Department of Energy Science & Engineering, Daegu Gyeongbuk Institute of Science & Technology (DGIST), Daegu 42988, Korea
Nextdoor Korean Medicine Clinic, Daegu 43018, Korea
Author to whom correspondence should be addressed.
These authors contributed equally to this work.
Catalysts 2021, 11(6), 693;
Submission received: 8 May 2021 / Revised: 27 May 2021 / Accepted: 28 May 2021 / Published: 30 May 2021
(This article belongs to the Special Issue Electrocatalysis and Electrode Materials for Energy Production)


With the rapid increase in energy consumption worldwide, the development of renewable and alternative energy sources can sustain long-term development in the energy field. Hydrogen (H2), which is one of the clean chemical fuels, has the highest weight energy density and its combustion byproduct is only water. Among the various methods of producing hydrogen source, water electrolysis is a process that can effectively produce H2. However, it is difficult for commercialization of water electrolysis for H2 production due to the high cost and low abundance of noble metal-based cathodic electrode used for highly efficiency. Several studies have been conducted to reduce noble metal loading and/or completely replace them with other materials to overcome these obstacles. Among them, stainless steel contains many components of transition metals (Ni, Cr, Co) but have sluggish reaction kinetics and small active surface area. In this study, the problem of stainless steel was to be solved by utilizing the electrocatalytic properties of silver nanoparticles on the electrode surface, and electrodes were easily fabricated through the electrodeposition process. In addition, the surface shape, elemental properties, and HER activity of the electrode was analyzed by comparing it with the commercialized silver nanoparticle-coated invasive electrodes from Inanos (Inano-Ag-IE) through the plasma coating process. As a result, silver nanoparticle-coated conventional electrode (Ag-CE) fabricated through electrodeposition confirmed high HER activity and stability. However, the Inano-Ag-IE showed low HER activity as silver nanoparticles were not found. We encourage further research on the production process of such products for sustainable energy applications.

1. Introduction

Over the past century, worldwide energy consumption has been rapidly increased due to the development of science and technology, population growth and fossil fuel exploitation [1,2,3]. The energy demand is expected to increase to around 583 exajoules (EJ) [2,4], and the continued surge in energy consumption raised the atmospheric carbon dioxide (CO2) level to more than 410 ppm, seriously affecting Earth’s ecosystem [3,5]. On the other hand, as human society develops, the world’s energy consumption will increase even further; more than 80% of current energy consumption will still be obtained from conventional energy sources, e.g., coal, petroleum, oil, and natural gas [5]. Suppose we fail to prevent the continued surge in fossil energy consumption, in that case, global average temperature will rise, not only disrupting millions of lives around the world, but leading to massive global migration and conflict. Accordingly, more than 1260 climate laws have been enacted, including the Paris Agreement in 2015, to reduce energy consumption and CO2 emissions worldwide. They are taking effective measures to avoid the effects of climate change [2,6]. Therefore, the development of renewable and alternative energy sources that can reduce current CO2 emissions, solve energy problems and sustain long-term power generation is required urgently.
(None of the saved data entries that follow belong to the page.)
-- ==== Sys2Proof/Tests/Slice0.lean ====
section
/-! SUPPORT. Tests. Part 1: ill-formed terms that well-formedness refuses. Part 2: frames written out from the spec's
encoding. Part 3: one step on a small state, with results worked out from the rules named. Part 4: for each
statement with hypotheses, a state and operands that meet them. -/

namespace Sys2Proof.Tests

-- The kernel evaluates each test on a whole state: one at a time, they stay within the check's memory limit.
set_option Elab.async false

open Machine

/-! ### Part 1: well-formedness -/

theorem test_wf_bad_frame_row_refuses_a_good_frame :
    (Instr.commandFrameBad 0 (frameBytes ⟨1, 0x05, []⟩)).wellFormed = false := by decide +kernel

theorem test_wf_bad_frame_row_refuses_no_bytes : (Instr.commandFrameBad 0 []).wellFormed = false := by decide +kernel

theorem test_wf_bad_frame_row_refuses_a_response_transaction :
    (Instr.commandFrameBad 0 [0x5A, 0]).wellFormed = false := by decide +kernel

theorem test_wf_retransmission_refuses_a_bad_frame :
    (Instr.retransmission 0 [0x3C, 1, 5, 0, 0]).wellFormed = false := by decide +kernel

theorem test_wf_good_frame_on_down_port_refuses_a_bad_frame :
    (Instr.goodFrameOnDownPort 3 [0x3C]).wellFormed = false := by decide +kernel

theorem test_wf_overrun_refuses_no_bytes : (Instr.overrun 0 []).wellFormed = false := by decide +kernel

theorem test_wf_overrun_refuses_a_response_transaction :
    (Instr.overrun 0 [0x5A]).wellFormed = false := by decide +kernel

theorem test_wf_bad_command_refuses_a_known_code :
    (Instr.badCommand 0 (frameBytes ⟨1, 0x6A, []⟩)).wellFormed = false := by decide +kernel

theorem test_wf_bad_command_refuses_a_bad_frame : (Instr.badCommand 0 [0x3C, 1]).wellFormed = false := by
  decide +kernel

theorem test_wf_leave_drain_refuses_mode_now : (Instr.leaveDrain 0 1 [1, 0]).wellFormed = false := by decide +kernel

theorem test_wf_leave_now_refuses_mode_drain : (Instr.leaveNow 0 1 [0, 0]).wellFormed = false := by decide +kernel

theorem test_wf_refuses_65_parameter_bytes :
    (Instr.submit 0 1 (List.replicate 65 0)).wellFormed = false
      ∧ (Instr.submit 0 1 (List.replicate 64 0)).wellFormed = true := by decide +kernel

/-! ### Part 2: frames of the spec's encodings (R190, R191, R197) -/

/-- "123456789" (R191). -/
theorem test_crc_of_the_nine_characters :
    crc8 [0x31, 0x32, 0x33, 0x34, 0x35, 0x36, 0x37, 0x38, 0x39] = 0xF4 := by decide +kernel

/-- CLAIM_MANAGER, sequence 3: kind 0x3C, 0x03, code 0x05, length 0; CRC worked out by R191. -/
theorem test_frame_claim_manager :
    decodeCommand 1 [0x3C, 0x03, 0x05, 0x00, crc8 [0x3C, 0x03, 0x05, 0x00]] = some (.claimManager 1 3 []) := by
  decide +kernel

/-- ACCEPT of handle (7, 2), sequence 15. -/
theorem test_frame_accept :
    decodeCommand 2 [0x3C, 0x0F, 0x20, 0x02, 0x07, 0x02, crc8 [0x3C, 0x0F, 0x20, 0x02, 0x07, 0x02]]
      = some (.accept 2 15 [7, 2]) := by decide +kernel
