-- ==== Sys2Proof/Machine/Protocol.lean ====
section
/-! DEFINITION. The command protocol: NOP, illegal words, acceptance, and which locations a running command may write
(spec/40_command_protocol.md). -/

namespace Sys2Proof.Machine

/-- NOP: no effect but its completion (R160). -/
def execNop (s : State) : Host.Outcome State Fault Refusal := complete s

/-- An illegal command word completes with ILLEGAL_CMD and no other effect (R161). -/
def execIllegal (s : State) : Host.Outcome State Fault Refusal := raiseError .illegalCmd s

/-- Acceptance of a command word (R153). -/
def State.accept (s : State) (w : Word) : State :=
  { s with cmd := w, pend := { word := w, bsel := s.ctrlBackend }, done := false, err := .ok, ctl := .busy }

/-- The BUF word at `a` overlaps `BUF[TB..TB+TEXT_LEN)` (R156). -/
def State.overlapsText (s : State) (a : Nat) : Bool :=
  decide (0 < s.textBytes) && decide (s.textBase < a + 4) && decide (a < s.textBase + s.textBytes)

/-- The register groups a command may write (R156). -/
def Instr.writesGroup : Instr → Group → Bool
  | .nop, _ => false
  | .sub, g | .roundT, g | .roundTp, g | .encBlock, g | .decBlock, g | .gfmul, g => g == .res
  | .keyexp, _ => false
  | .ghashInit, g => g == .h || g == .y
  | .ghashBlock, g => g == .y || g == .res
  | .ctrBlock, g => g == .res || g == .ctr
  | .gcmEncrypt, g => g == .tag
  | .gcmDecrypt, _ => false

/-- A whole-word location is in the write set of command `i` in state `s` (R156). STATUS is not here: of it KEYEXP
writes two fields, see `busyRead`. -/
def State.inWriteSet (s : State) (i : Instr) : Loc → Bool
  | .group g _ => Instr.writesGroup i g
  | .rk _ => i == .keyexp
  | .buf a => (i == .gcmEncrypt || i == .gcmDecrypt) && s.overlapsText a
  | .misaligned | .reserved | .id | .cap | .ctrl | .status | .cmd | .err | .ivLen | .aadLen | .textLen | .ivmem _ =>
    false

/-- The running command, if the engine is BUSY with a legal one. -/
def State.running (s : State) : Option Instr :=
  if s.ctl = .busy then (decode s.pend.word).toOption else none

/-- The draw a read of a location returns part of, if the location is in the running command's write set (R90, R156):
the whole word, or for STATUS under KEYEXP the fields KEY_VALID and ACTIVE_BACKEND (log entry 7). -/
def State.busyRead (s : State) (l : Loc) : Option Word :=
  match s.running with
  | none => none
  | some i =>
    let draw := Config.busDraw s.drawCount
    if l = .status ∧ i = .keyexp then some (s.statusWith (draw.extractLsb' 2 1) (draw.extractLsb' 8 2))
    else if s.inWriteSet i l then some draw
    else none

end Sys2Proof.Machine
end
When utilized in a fuel cell for stationary, distributed, or transport applications, hydrogen (H2) is one of the clean chemical fuels, which has the highest gravimetric energy density of approximately 120 MJ kg−1, almost 3 times more than diesel (45.6 MJ kg−1) or gasoline (46.4 MJ kg−1) [7,8,9]. Additionally, H2 has the advantage of clean combustion, in which the byproduct is only water without emitting CO2 during the hydrogen combustion process [7]. However, most of the H2 is currently being produced by steam-reforming resources that consume fossil fuels and emit CO2 [10]. Therefore, H2 generation from sustainable, renewable, and efficient technologies solves the present limitation to produce and play the key element for future energy development.
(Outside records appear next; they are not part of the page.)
-- ==== Sys2Proof/Laws/State.lean ====
section
/-! SUPPORT. One lemma per field per update of the state: what the update leaves in the field. -/

namespace Sys2Proof.Machine

variable (s : State)

/-! ### finish -/

@[simp] theorem finish_ctrlIe (c : ErrCode) : (State.finish c s).ctrlIe = s.ctrlIe := rfl
@[simp] theorem finish_ctrlBackend (c : ErrCode) : (State.finish c s).ctrlBackend = s.ctrlBackend := rfl
@[simp] theorem finish_done (c : ErrCode) : (State.finish c s).done = true := rfl
@[simp] theorem finish_keyValid (c : ErrCode) : (State.finish c s).keyValid = s.keyValid := rfl
@[simp] theorem finish_werr (c : ErrCode) : (State.finish c s).werr = s.werr := rfl
@[simp] theorem finish_activeBackend (c : ErrCode) : (State.finish c s).activeBackend = s.activeBackend := rfl
@[simp] theorem finish_cmd (c : ErrCode) : (State.finish c s).cmd = s.cmd := rfl
@[simp] theorem finish_err (c : ErrCode) : (State.finish c s).err = c := rfl
@[simp] theorem finish_ivLen (c : ErrCode) : (State.finish c s).ivLen = s.ivLen := rfl
@[simp] theorem finish_aadLen (c : ErrCode) : (State.finish c s).aadLen = s.aadLen := rfl
@[simp] theorem finish_textLen (c : ErrCode) : (State.finish c s).textLen = s.textLen := rfl
@[simp] theorem finish_key (c : ErrCode) : (State.finish c s).key = s.key := rfl
@[simp] theorem finish_opa (c : ErrCode) : (State.finish c s).opa = s.opa := rfl
@[simp] theorem finish_opb (c : ErrCode) : (State.finish c s).opb = s.opb := rfl
@[simp] theorem finish_res (c : ErrCode) : (State.finish c s).res = s.res := rfl
@[simp] theorem finish_h (c : ErrCode) : (State.finish c s).h = s.h := rfl
@[simp] theorem finish_y (c : ErrCode) : (State.finish c s).y = s.y := rfl
@[simp] theorem finish_ctr (c : ErrCode) : (State.finish c s).ctr = s.ctr := rfl
@[simp] theorem finish_tag (c : ErrCode) : (State.finish c s).tag = s.tag := rfl
@[simp] theorem finish_rk (c : ErrCode) : (State.finish c s).rk = s.rk := rfl
@[simp] theorem finish_ctl (c : ErrCode) : (State.finish c s).ctl = .idle := rfl
@[simp] theorem finish_pend (c : ErrCode) : (State.finish c s).pend = s.pend := rfl
@[simp] theorem finish_ivmem (c : ErrCode) : (State.finish c s).ivmem = s.ivmem := rfl
@[simp] theorem finish_buf (c : ErrCode) : (State.finish c s).buf = s.buf := rfl
@[simp] theorem finish_gs (c : ErrCode) : (State.finish c s).gs = s.gs := rfl
@[simp] theorem finish_tt (c : ErrCode) : (State.finish c s).tt = s.tt := rfl
@[simp] theorem finish_params (c : ErrCode) : (State.finish c s).params = s.params := rfl
@[simp] theorem finish_resetAsserted (c : ErrCode) : (State.finish c s).resetAsserted = s.resetAsserted := rfl
@[simp] theorem finish_epoch (c : ErrCode) : (State.finish c s).epoch = s.epoch := rfl
@[simp] theorem finish_drawCount (c : ErrCode) : (State.finish c s).drawCount = s.drawCount := rfl
@[simp] theorem finish_resp (c : ErrCode) : (State.finish c s).resp = s.resp := rfl
@[simp] theorem finish_program (c : ErrCode) : (State.finish c s).program = s.program := rfl
@[simp] theorem finish_reads (c : ErrCode) : (State.finish c s).reads = s.reads := rfl
@[simp] theorem finish_turns (c : ErrCode) : (State.finish c s).turns = s.turns := rfl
Water electrolysis, or electrochemical water splitting to produce hydrogen and oxygen, has long been considered a promising method for H2 production. It was first reported in 1789, and consists of two half-cell reactions, the hydrogen evolution reaction (HER, 2H+ (aq) + 2e → H2 (g)) and the oxygen evolution reaction (OER, 2H2O (l) → 4e + 4H+ (aq) + O2 (g)), which occur at the cathode and anode simultaneously [7,11]. Derivatives of the noble metal group, e.g., platinum (Pt), silver (Ag), gold (Au), etc., have been known as high-efficiency electrochemical catalysts for HER owing to their optimal hydrogen binding energy (HBE), Gibbs free energy for atomic hydrogen adsorption (ΔGH*), low activation energies for H2 desorption from the surface, high exchange current density (j0), and small Tafel slope [7]. However, the noble metal-comprised bulk electrodes have drawbacks for large-scale applications due to their high cost and scarcity, rendering H2 generation difficult to commercially viable. As a result, many attempts have been made for the hydrogen evolution reaction (HER), in recent decades to reduce noble metal loading and/or fully substitute it, for example, with graphene, an excellent electrical conductor [12,13], or transition metal-based cathodic electrodes [14,15].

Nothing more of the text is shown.